Look for the string "escalated" in the listing below, then copy every line that has it.
(Beginning of Data in this exercise)
-- ==== Sys2Proof/Machine/RegFind.lean ====
section
/-! DEFINITION. Which register an offset names (R10, R549), and the registers a reset loses (R515). -/

namespace Sys2Proof.Machine

/-- The indices at which an array of registers reaches a distance from its first one. Outer dimensions come first. -/
def dimsAt : List (Nat × Nat × Nat) → Nat → Option (List Nat)
  | [], r => if r = 0 then some [] else none
  | (st, f, n) :: ds, r =>
    let q := min (r / st) (n - 1)
    (dimsAt ds (r - q * st)).map (fun ix => (f + q) :: ix)

/-- A register found at an offset: its row, its indices, and whether the offset is that of its high half. -/
structure RegHit where
  row : RegRow
  ix : List Nat
  high : Bool

/-- The location of a register found. -/
def RegHit.at (h : RegHit) : Loc := h.row.loc h.ix

/-- A row's register at an offset. -/
def RegRow.hit (r : RegRow) (off : Nat) : Option RegHit :=
  if off < r.base then none
  else
    match dimsAt r.dims (off - r.base) with
    | some ix => some { row := r, ix := ix, high := false }
    | none =>
      if r.wide ∧ r.base + 4 ≤ off then
        (dimsAt r.dims (off - r.base - 4)).map (fun ix => { row := r, ix := ix, high := true })
      else none

/-- The register at an offset. -/
def regAt (off : Nat) : Option RegHit := regRows.findSome? (fun r => r.hit off)

/-- The reset that governs the register at an offset; offsets that name none are the power-on reset's. -/
def domAt (off : Nat) : Dom := ((regAt off).map (fun h => h.row.dom)).getD .por

/-- Put every register of a reset domain back to its value after reset, except those of rows with a given base
offset (R13, R515). -/
def resetRegs (d : Dom) (kept : List Nat) (s : State) : State :=
  { s with regs := s.regs.filter (fun e =>
      match regAt e.1 with
      | none => true
      | some h => h.row.dom != d || kept.contains h.row.base) }

end Sys2Proof.Machine
end

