-- ==== Sys2Proof/Machine/Core.lean ====
section
/-! DEFINITION. The machine as the host takes it. -/

def Sys2Proof.core : Host.Core :=
  { State := Sys2Proof.Machine.State, Fault := Sys2Proof.Machine.Fault, Refusal := Sys2Proof.Machine.Refusal,
    step := Sys2Proof.Machine.step, reset := Sys2Proof.Machine.State.reset }
end

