/-- Pilot boots with every aperture FREE (R405), and the compute tier changes state as its request asks (R447, R464, R465, R555):
an entry from ACTIVE once what has begun has ended and no compute-tier source is in GRACE, an exit through the bond test from SLEEP
and without it from DOZE, a change between DOZE and SLEEP, and the release of a quiesced unit, after which Cadastre and Transit
reload. The entry waits for the flush of the trace while it may (R376), and SLEEP to DOZE tests the bond as an exit from SLEEP does
(R465, R536, R555); that it tests it by the pattern last seen, and what is tested at all, are the model's choice (log 93). A row whose change is not asked for, or cannot come yet, leaves the block as it is, and so does each of them in reset. -/
def Obligations.PowerChangesComplete : Prop :=
  (∀ s, Running s → exec .pilotBoot s = .next { s with pil := { s.pil with booted := true, aps := [] } }) ∧
  (∀ s t v, s.pins.por = false → s.plm.goal = some t → t ≠ 0 → s.powerState = 0 → s.pins.crst = false →
    s.cad.pass = none → s.trn.pass = none → s.wit.run = none → s.wit.selfRun = none →
    (∀ n, n < 64 → fltCompute n = true → s.fltState n ≠ 1) →
    ∀ w, w = wakPowerDown (t == 2) s →
    v = epochsAsleep (requeueJobs false (holdWork (flushEnd w))) →
    exec .powerEntry s = .next (finish (if w.flushWaits then w else endTransition t (if t = 2 then computeLost true v else v)))) ∧
  (∀ s, Running s → (s.plm.goal = none ∨ s.plm.goal = some 0 ∨ s.computeActive = false ∨ s.cad.pass ≠ none ∨ s.trn.pass ≠ none ∨
      s.wit.run ≠ none ∨ s.wit.selfRun ≠ none ∨ ∃ n, n < 64 ∧ fltCompute n = true ∧ s.fltState n = 1) →
    exec .powerEntry s = .next s) ∧
  (∀ bond s v, s.pins.por = false → s.plm.goal = some 0 → s.powerState = 2 → s.pins.crst = false →
    v = ({ s with pins := { s.pins with straps := { s.pins.straps with bondBad := bond.bad } } } : State) →
    (∀ g, v.bondBad bond = some g → exec (.powerExit bond) s = .next (finish (bondFails g v))) ∧
    (v.bondBad bond = none → exec (.powerExit bond) s = .next (finish (nowActive true
      ((v.setF CDC_BOND_STATUS 30 2 3).wr CDC_BOND_BAD 0))))) ∧
  (∀ bond s, s.pins.por = false → s.plm.goal = some 0 → s.powerState ≠ 0 → s.powerState ≠ 2 → s.pins.crst = false →
    exec (.powerExit bond) s = .next (finish (nowActive s.wak.downSleep s))) ∧
  (∀ bond s, Running s → (s.plm.goal ≠ some 0 ∨ s.powerState = 0 ∨ s.pins.crst = true) → exec (.powerExit bond) s = .next s) ∧
  (∀ s, s.pins.por = false → s.pins.crst = false → s.powerState = 1 → s.plm.goal = some 2 →
    (∀ n, n < 64 → fltCompute n = true → s.fltState n ≠ 1) →
    ∀ w, w = wakDozeSleep s →
    exec .dozeSleepChange s = .next (finish (if w.flushWaits then w else endTransition 2 (computeLost true w)))) ∧
  (∀ s, s.pins.por = false → s.pins.crst = false → s.powerState = 2 → s.plm.goal = some 1 →
    (∀ g, s.bondBad { bad := s.pins.straps.bondBad } = some g → exec .dozeSleepChange s = .next (finish (bondFails g s))) ∧
    (s.bondBad { bad := s.pins.straps.bondBad } = none →
      exec .dozeSleepChange s = .next (finish (endTransition 1 ((s.setF CDC_BOND_STATUS 30 2 3).wr CDC_BOND_BAD 0))))) ∧
  (∀ s, Running s → (s.pins.crst = true ∨ ¬(s.powerState = 1 ∧ s.plm.goal = some 2) ∧ ¬(s.powerState = 2 ∧ s.plm.goal = some 1) ∨
      s.powerState = 1 ∧ ∃ n, n < 64 ∧ fltCompute n = true ∧ s.fltState n = 1) →
    exec .dozeSleepChange s = .next s) ∧
  (∀ u s t, s.pins.por = false → u ∈ s.flt.quiesced →
    t = ({ s with flt := { s.flt with quiesced := s.flt.quiesced.filter (· != u) } } : State) →
    exec (.quiesceRelease u) s = .next (finish
      (if u = .cadastre ∧ s.computeActive = true then reloadAsk t
       else if u = .transit ∧ s.computeActive = true then trnReloadAsk t else t))) ∧
  (∀ u s, Running s → u ∉ s.flt.quiesced → exec (.quiesceRelease u) s = .next s) ∧
  (∀ i u bond s, i ∈ [Instr.pilotBoot, .powerEntry, .powerExit bond, .dozeSleepChange, .quiesceRelease u] → s.pins.por = true →
    exec i s = .next s)

/-- The fault lines (R440, R441, R443, R444): a rising edge is counted and corrected in class C, starts GRACE in class D, escalates in class F,
is nothing more while the grace runs, and is counted and restarts the quiet time once escalated; a pair found invalid is latched
under R441 and escalates, from its grace too, and is held as a pin fault where it has escalated; a grace timer's end escalates. The
model's choices: FAULT_LINE_RISE also ends a line that a timeout marked asserted, and a lasting bad pair that becomes valid, with no
new edge (log 137); line 8 is Pilot's own error, so that a command in its Pilot phase then answers INTERNAL (log 135). -/
def Obligations.FaultEventsComplete : Prop :=
  (∀ n held s t, Running s → fltExists s.build n = true → bit s.flt.lines n = false → bit s.flt.stuck n = false →
    (bit s.flt.badPairs n = false ∨ held = true) → (n = 8 → ∀ j ∈ s.pil.jobs, j.async = true) →
    t = ({ s with flt := { s.flt with
          stuck := s.flt.stuck &&& (2 ^ 64 - 1 - (if fltCompute n then fltComputeMask else 2 ^ n)),
          lines := setFld s.flt.lines n 1 (b2n held), badPairs := setFld s.flt.badPairs n 1 0 } } : State) → t.lineLive n = true →
    (t.fltClass n = 0 →
      exec (.faultLineRise n held) s = .next (rateNote 1 ((t.inc (FLT_SRC_COUNT n) 1).inc FLT_CORRECTED 1))) ∧
    (t.fltClass n = 1 → t.fltState n = 0 → ∀ v, v = rateNote 2 (((putStatus n true (quietRestart t)).inc (FLT_SRC_COUNT n) 1).evt FLT_EVT 0) →
      exec (.faultLineRise n held) s = .next (let w := setFltState n 1 v
        { w with flt := { w.flt with
            graceEnd := Tbl.set w.flt.graceEnd n (t.dat.edges + t.getF (FLT_SRC_CFG n) 0 20 * 1250) } })) ∧
    (t.fltClass n = 2 → t.fltState n = 0 →
      exec (.faultLineRise n held) s = .next (finish (escalate n
        (rateNote 2 (((putStatus n true (quietRestart t)).inc (FLT_SRC_COUNT n) 1).evt FLT_EVT 0))))) ∧
    (t.fltClass n ≠ 0 → t.fltState n = 1 → exec (.faultLineRise n held) s = .next t) ∧
    (t.fltClass n ≠ 0 → t.fltState n = 2 →
      exec (.faultLineRise n held) s = .next ((quietRestart t).inc (FLT_SRC_COUNT n) 1))) ∧
  (∀ n held s, Running s → fltExists s.build n = true → n ≠ 8 →
    (bit s.flt.lines n = true ∨ bit s.flt.stuck n = true ∨ bit s.flt.badPairs n = true ∧ held = false) →
    exec (.faultLineRise n held) s = .next { s with flt := { s.flt with
          stuck := s.flt.stuck &&& (2 ^ 64 - 1 - (if fltCompute n then fltComputeMask else 2 ^ n)),
          lines := setFld s.flt.lines n 1 (b2n held), badPairs := setFld s.flt.badPairs n 1 0 } }) ∧
  (∀ held s j, Running s → s.pil.jobs.find? (fun x => !x.async) = some j →
    exec (.faultLineRise 8 held) s = .next (finish (faultLine 8 held
      (deliverFinal j 0x3F [] ((dropLoading j (s.each (jobLeaves j.id) releaseLeave)).evt PIL_EVT 10))))) ∧
  (∀ n lasting s t v, Running s → s.isTray = true → n < 64 →
    t = ({ s with flt := { s.flt with badPairs := setFld s.flt.badPairs n 1 (b2n lasting) } } : State) →
    v = logEvent 0x12 [BitVec.ofNat 8 n] (((t.wr FLT_WIRE (setBit (t.rd FLT_WIRE) n)).evt FLT_EVT 2).putB (FLT_SRC_STATE n) 28 true) →
    (v.fltState n = 0 → exec (.faultPairInvalid n lasting) s = .next (finish (escalate n
      (rateNote 2 (((putStatus n true (quietRestart v)).inc (FLT_SRC_COUNT n) 1).evt FLT_EVT 0))))) ∧
    (v.fltState n = 1 → exec (.faultPairInvalid n lasting) s = .next (finish (escalate n v))) ∧
    (v.fltState n = 2 → ∀ w, w = (quietRestart v).inc (FLT_SRC_COUNT n) 1 →
      exec (.faultPairInvalid n lasting) s = .next (finish (fltApply { w with flt := { w.flt with
        escalated := Tbl.set w.flt.escalated n (2, 1) } })))) ∧
  (∀ n s, Running s → s.fltState n = 1 → (Tbl.get? s.flt.graceEnd n).getD 0 ≤ s.dat.edges → exec (.graceExpiry n) s = .next (finish (escalate n s)))
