theorem keep_started {a0 s0 : State} (h0 : Kept a0 s0) (o : OpInfo) (own : Cmd → State → Ans × State) (c : Cmd) (hown : ∀ x0 x1, Kept x1 (own x0 x1).2) : Kept a0 (started o own c s0) := by
  have hk := h0
  unfold started
  repeat' (first
    | (simp (maxDischargeDepth := 40) only [h0, hown, fun (b : State) x0 x1 (h : Kept b x1) => Kept.trans h (hown x0 x1), hk, implies_true, Kept.refl, kept_mk, kept_regsFilter, keep_State_inc, keep_requestWake, keep_sendReply, keep_settle, keep_startJob]; done)
    | (split <;> (try (rename_i heq; have hq := congrArg (fun r => Kept a0 (Prod.snd r)) heq; clear heq; simp (maxDischargeDepth := 40) only [h0, hown, fun (b : State) x0 x1 (h : Kept b x1) => Kept.trans h (hown x0 x1), hk, implies_true, Kept.refl, kept_mk, kept_regsFilter, keep_State_inc, keep_requestWake, keep_sendReply, keep_settle, keep_startJob] at hq; first | replace hk := of_eq_true hq.symm | replace hk := hq)))
    | (refine kept_each ?_ ?_)
    | (refine kept_foldl ?_ ?_)
    | (refine kept_foldl2 ?_ ?_)
    | (intro _)
    | (dsimp only))

theorem keep_launched {a0 s : State} (h0 : Kept a0 s) (o : OpInfo) (own : Cmd → State → Ans × State) (c : Cmd) (hown : ∀ x0 x1, Kept x1 (own x0 x1).2) : Kept a0 (launched o own c s) := by simp (maxDischargeDepth := 40) only [launched, h0, hown, fun (b : State) x0 x1 (h : Kept b x1) => Kept.trans h (hown x0 x1), implies_true, Kept.refl, kept_mk, kept_regsFilter, keep_State_inc, keep_launchOr, keep_started]

theorem keep_runCmd {a0 s : State} (h0 : Kept a0 s) (o : OpInfo) (own : Cmd → State → Ans × State) (c : Cmd) (hown : ∀ x0 x1, Kept x1 (own x0 x1).2) : Kept a0 (runCmd o own c s) := by
  have hk := h0
  unfold runCmd
  repeat' (first
    | (simp (maxDischargeDepth := 40) only [h0, hown, fun (b : State) x0 x1 (h : Kept b x1) => Kept.trans h (hown x0 x1), hk, implies_true, Kept.refl, kept_mk, kept_regsFilter, keep_State_evt, keep_State_inc, keep_State_setAperture, keep_launched]; done)
    | (split <;> (try (rename_i heq; have hq := congrArg (fun r => Kept a0 (Prod.snd r)) heq; clear heq; simp (maxDischargeDepth := 40) only [h0, hown, fun (b : State) x0 x1 (h : Kept b x1) => Kept.trans h (hown x0 x1), hk, implies_true, Kept.refl, kept_mk, kept_regsFilter, keep_State_evt, keep_State_inc, keep_State_setAperture, keep_launched] at hq; first | replace hk := of_eq_true hq.symm | replace hk := hq)))
    | (refine kept_each ?_ ?_)
    | (refine kept_foldl ?_ ?_)
    | (refine kept_foldl2 ?_ ?_)
    | (intro _)
    | (dsimp only))

theorem keep_authFail {a0 s : State} (h0 : Kept a0 s)  : Kept a0 (authFail s) := by simp (maxDischargeDepth := 40) only [authFail, h0, implies_true, Kept.refl, kept_mk, kept_regsFilter, keep_State_evt, keep_State_inc]

theorem keep_replayDrop {a0 s : State} (h0 : Kept a0 s)  : Kept a0 (replayDrop s) := by simp (maxDischargeDepth := 40) only [replayDrop, h0, implies_true, Kept.refl, kept_mk, kept_regsFilter, keep_State_evt, keep_State_inc]

theorem keep_envAdmit {a0 s : State} (h0 : Kept a0 s) (e : EnvSeal) (body : List Byte) (full : State → State) (launch : Nat → State → State) (hfull : ∀ x0, Kept x0 (full x0)) (hlaunch : ∀ x0 x1, Kept x1 (launch x0 x1)) : Kept a0 (envAdmit e body full launch s) := by
  have hk := h0
  unfold envAdmit
  repeat' (first
    | (simp (maxDischargeDepth := 40) only [h0, hfull, hlaunch, fun (b : State) x0 (h : Kept b x0) => Kept.trans h (hfull x0), fun (b : State) x0 x1 (h : Kept b x1) => Kept.trans h (hlaunch x0 x1), hk, implies_true, Kept.refl, kept_mk, kept_regsFilter, keep_authFail, keep_computeTag, keep_replayDrop]; done)
    | (split <;> (try (rename_i heq; have hq := congrArg (fun r => Kept a0 (Prod.snd r)) heq; clear heq; simp (maxDischargeDepth := 40) only [h0, hfull, hlaunch, fun (b : State) x0 (h : Kept b x0) => Kept.trans h (hfull x0), fun (b : State) x0 x1 (h : Kept b x1) => Kept.trans h (hlaunch x0 x1), hk, implies_true, Kept.refl, kept_mk, kept_regsFilter, keep_authFail, keep_computeTag, keep_replayDrop] at hq; first | replace hk := of_eq_true hq.symm | replace hk := hq)))
    | (refine kept_each ?_ ?_)
    | (refine kept_foldl ?_ ?_)
    | (refine kept_foldl2 ?_ ?_)
    | (intro _)
    | (dsimp only))

theorem keep_nodeSeal {a0 s : State} (h0 : Kept a0 s) (body : Nat → Nat → Nat → List Byte) : Kept a0 (nodeSeal body s).2 := by simp (maxDischargeDepth := 40) only [nodeSeal, h0, implies_true, Kept.refl, kept_mk, kept_regsFilter, keep_computeTag]

theorem keep_replySeal {a0 s : State} (h0 : Kept a0 s) (keyId origin : Nat) (ws : List Word) : Kept a0 (replySeal keyId origin ws s).2 := by simp (maxDischargeDepth := 40) only [replySeal, h0, implies_true, Kept.refl, kept_mk, kept_regsFilter, keep_computeTag]

theorem keep_replyCheck {a0 s : State} (h0 : Kept a0 s) (keyId : Nat) (body mac : List Byte) (f : State → State) (hf : ∀ x0, Kept x0 (f x0)) : Kept a0 (replyCheck keyId body mac f s) := by
  have hk := h0
  unfold replyCheck
  repeat' (first
    | (simp (maxDischargeDepth := 40) only [h0, hf, fun (b : State) x0 (h : Kept b x0) => Kept.trans h (hf x0), hk, implies_true, Kept.refl, kept_mk, kept_regsFilter, keep_authFail, keep_computeTag]; done)
    | (split <;> (try (rename_i heq; have hq := congrArg (fun r => Kept a0 (Prod.snd r)) heq; clear heq; simp (maxDischargeDepth := 40) only [h0, hf, fun (b : State) x0 (h : Kept b x0) => Kept.trans h (hf x0), hk, implies_true, Kept.refl, kept_mk, kept_regsFilter, keep_authFail, keep_computeTag] at hq; first | replace hk := of_eq_true hq.symm | replace hk := hq)))
    | (refine kept_each ?_ ?_)
    | (refine kept_foldl ?_ ?_)
    | (refine kept_foldl2 ?_ ?_)
    | (intro _)
    | (dsimp only))

theorem keep_issuedDone {a0 s : State} (h0 : Kept a0 s) (x : Issued) : Kept a0 (issuedDone x s) := by simp (maxDischargeDepth := 40) only [issuedDone, h0, implies_true, Kept.refl, kept_mk, kept_regsFilter]

theorem keep_whenUp {a0 s : State} (h0 : Kept a0 s) (f : State → State) (hf : ∀ x0, Kept x0 (f x0)) : Kept a0 (whenUp f s) := by
  unfold whenUp; split <;> simp (maxDischargeDepth := 40) only [h0, hf, fun (b : State) x0 (h : Kept b x0) => Kept.trans h (hf x0), implies_true, Kept.refl, kept_mk, kept_regsFilter]

theorem keep_ans {a0 s : State} (h0 : Kept a0 s) (status : Nat) : Kept a0 (ans status s).2 := by simp (maxDischargeDepth := 40) only [ans, h0, implies_true, Kept.refl, kept_mk, kept_regsFilter]

theorem keep_ansWith {a0 s : State} (h0 : Kept a0 s) (results : List Word) : Kept a0 (ansWith results s).2 := by simp (maxDischargeDepth := 40) only [ansWith, h0, implies_true, Kept.refl, kept_mk, kept_regsFilter]

end Sys2Proof.Laws
end

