-- ==== Sys2Proof/Laws/KeepPorts.lean ====
section
/-! SUPPORT. What every operation keeps (`Kept`), one lemma for each: splices, Datum, Landing, PTP, memory ports, leave, Stow, rulings, taps and probes. -/

namespace Sys2Proof.Laws

open Sys2Proof.Machine

set_option linter.all false

/-! ### Splice.lean -/

theorem keep_putList {a0 s : State} (h0 : Kept a0 s) (ch L : Nat) (es : List (Nat × Nat)) : Kept a0 (putList ch L es s) := by simp (maxDischargeDepth := 40) only [putList, h0, implies_true, Kept.refl, kept_mk, kept_regsFilter, keep_State_each, keep_State_wr]

theorem keep_tmtListReceive {a0 s : State} (h0 : Kept a0 s) (ch : Nat) (bs : List Byte) : Kept a0 (tmtListReceive ch bs s) := by
  have hk := h0
  unfold tmtListReceive
  repeat' (first
    | (simp (maxDischargeDepth := 40) only [h0, hk, implies_true, Kept.refl, kept_mk, kept_regsFilter, keep_State_putB, keep_State_setChain, keep_State_setF, keep_putList, keep_sendUp]; done)
    | (split <;> (try (rename_i heq; have hq := congrArg (fun r => Kept a0 (Prod.snd r)) heq; clear heq; simp (maxDischargeDepth := 40) only [h0, hk, implies_true, Kept.refl, kept_mk, kept_regsFilter, keep_State_putB, keep_State_setChain, keep_State_setF, keep_putList, keep_sendUp] at hq; first | replace hk := of_eq_true hq.symm | replace hk := hq)))
    | (refine kept_each ?_ ?_)
    | (refine kept_foldl ?_ ?_)
    | (refine kept_foldl2 ?_ ?_)
    | (intro _)
    | (dsimp only))

theorem keep_tmtLoadCheck {a0 s : State} (h0 : Kept a0 s) (ch dir : Nat) : Kept a0 (tmtLoadCheck ch dir s) := by
  unfold tmtLoadCheck; split <;> simp (maxDischargeDepth := 40) only [h0, implies_true, Kept.refl, kept_mk, kept_regsFilter, keep_State_each, keep_finishJob]

theorem keep_tmtAck {a0 s : State} (h0 : Kept a0 s) (ch src : Nat) (bs : List Byte) : Kept a0 (tmtAck ch src bs s) := by
  unfold tmtAck; split <;> simp (maxDischargeDepth := 40) only [h0, implies_true, Kept.refl, kept_mk, kept_regsFilter, keep_State_setChain, keep_tmtLoadCheck]

theorem keep_sendOpLists {a0 s : State} (h0 : Kept a0 s) (ch : Nat) : Kept a0 (sendOpLists ch s) := by simp (maxDischargeDepth := 40) only [sendOpLists, h0, implies_true, Kept.refl, kept_mk, kept_regsFilter, keep_State_each, keep_sendAll]

theorem keep_announceNow {a0 s : State} (h0 : Kept a0 s) (ch : Nat) (a : SpliceAnn) : Kept a0 (announceNow ch a s) := by simp (maxDischargeDepth := 40) only [announceNow, h0, implies_true, Kept.refl, kept_mk, kept_regsFilter, keep_sendAll, keep_sendOpLists]

theorem keep_showSplice {a0 s : State} (h0 : Kept a0 s) (ch : Nat) : Kept a0 (showSplice ch s) := by
  unfold showSplice; split <;> simp (maxDischargeDepth := 40) only [h0, implies_true, Kept.refl, kept_mk, kept_regsFilter, keep_State_putB, keep_State_wr, keep_State_wrTime]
(End of Data in this exercise)
__Solution for this task__
is nothing more while the grace runs, and is counted and restarts the quiet time once escalated; a pair found invalid is latched
under R441 and escalates, from its grace too, and is held as a pin fault where it has escalated; a grace timer's end escalates. The
        escalated := Tbl.set w.flt.escalated n (2, 1) } })))) ∧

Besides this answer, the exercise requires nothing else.